Another element of stakeholder trust is a growing focus on environmental, social and governance (ESG) issues. Compliance leaders are factoring this into their strategies because third-party risk and ESG programs share significant intersection points. After all, third parties’ business practices ultimately reflect on your company, making it critical to confirm they are operating lawfully and ethically. In PwC’s most recent Trust in US Business Survey, almost half of business leaders said they’ve taken steps to achieve an ethical and sustainable supply chain as part of their overall efforts to strengthen stakeholder trust. 

Setting yourself up for TPRM success

Many companies have robust, advanced TPRM programs. Those that don’t are definitely playing catch-up. But you have to start somewhere—and even if you have a program in place there’s always room for improvement. Here are some useful questions to ask and next steps to consider:

  • Are resources adequate?  In turbulent times, justifying increased spending in any one area can be difficult. Technology solutions that integrate automation and analytics to help vet and monitor third parties offer a way to control costs and streamline TPRM processes, while also hardening other aspects of data security and cybersecurity. The TPRM solution you select should also be easy to enhance as the regulatory landscape changes.

  • Are the right people involved and accountable? One mistake some companies make with regard to TPRM is not getting the right people involved in program design and upkeep. Compliance teams should be involved, of course, but so should people close to the third parties (particularly people from the business unit that initiated the relationship).

  • Is your TPRM aligned with your overall business strategy?
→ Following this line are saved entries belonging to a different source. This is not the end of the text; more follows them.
-- ==== Sys2Proof/Machine/Dispatch.lean ====
section
/-! DEFINITION. One arm per row of opcode_table.json, each a direct call of that row's meaning. -/

namespace Sys2Proof.Machine

def exec (i : Instr) (s : State) : Host.Outcome State Fault Refusal :=
  match i with
  | .bbTxnBegin => Sys2Proof.Machine.execBbTxnBegin s
  | .bbTxnEnd => Sys2Proof.Machine.execBbTxnEnd s
  | .bbSend b => Sys2Proof.Machine.execBbSend b s
  | .bbRecv => Sys2Proof.Machine.execBbRecv s
  | .ceWrcmd => Sys2Proof.Machine.execCeWrcmd s
  | .ceWrat addr value => Sys2Proof.Machine.execCeWrat addr value s
  | .ceDispctl on intensity => Sys2Proof.Machine.execCeDispctl on intensity s
  | .ceReadkeys => Sys2Proof.Machine.execCeReadkeys s
  | .dtSetdisp values => Sys2Proof.Machine.execDtSetdisp values s
  | .dtClear => Sys2Proof.Machine.execDtClear s
  | .dtStr2buf text dots font => Sys2Proof.Machine.execDtStr2buf text dots font s
  | .dtShowstr text dots font => Sys2Proof.Machine.execDtShowstr text dots font s
  | .dtShowhex number dots leadingZeros font => Sys2Proof.Machine.execDtShowhex number dots leadingZeros font s
  | .dtShowudec number dots leadingZeros font => Sys2Proof.Machine.execDtShowudec number dots leadingZeros font s
  | .dtShowsdec number dots leadingZeros font => Sys2Proof.Machine.execDtShowsdec number dots leadingZeros font s
  | .kdDecode rep => Sys2Proof.Machine.execKdDecode rep s
  | .kdGetkeys => Sys2Proof.Machine.execKdGetkeys s
  | .wireCmdWrite => Sys2Proof.Machine.execWireCmdWrite s
  | .wireAddr a => Sys2Proof.Machine.execWireAddr a s
  | .wireDispctl f n => Sys2Proof.Machine.execWireDispctl f n s
  | .wireReadKeys => Sys2Proof.Machine.execWireReadKeys s
  | .wireData d => Sys2Proof.Machine.execWireData d s

end Sys2Proof.Machine
end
This is critical, but it’s sometimes an afterthought. And like your business strategy, your TPRM program should evolve along with changes in the market or company goals.

As with most complex business challenges, there is no silver bullet for managing third-party risk. But when it’s done right, companies can conduct continuous monitoring, establish a single source of truth about how your organization is interacting with a third party, and effectively strengthen trust among your stakeholders.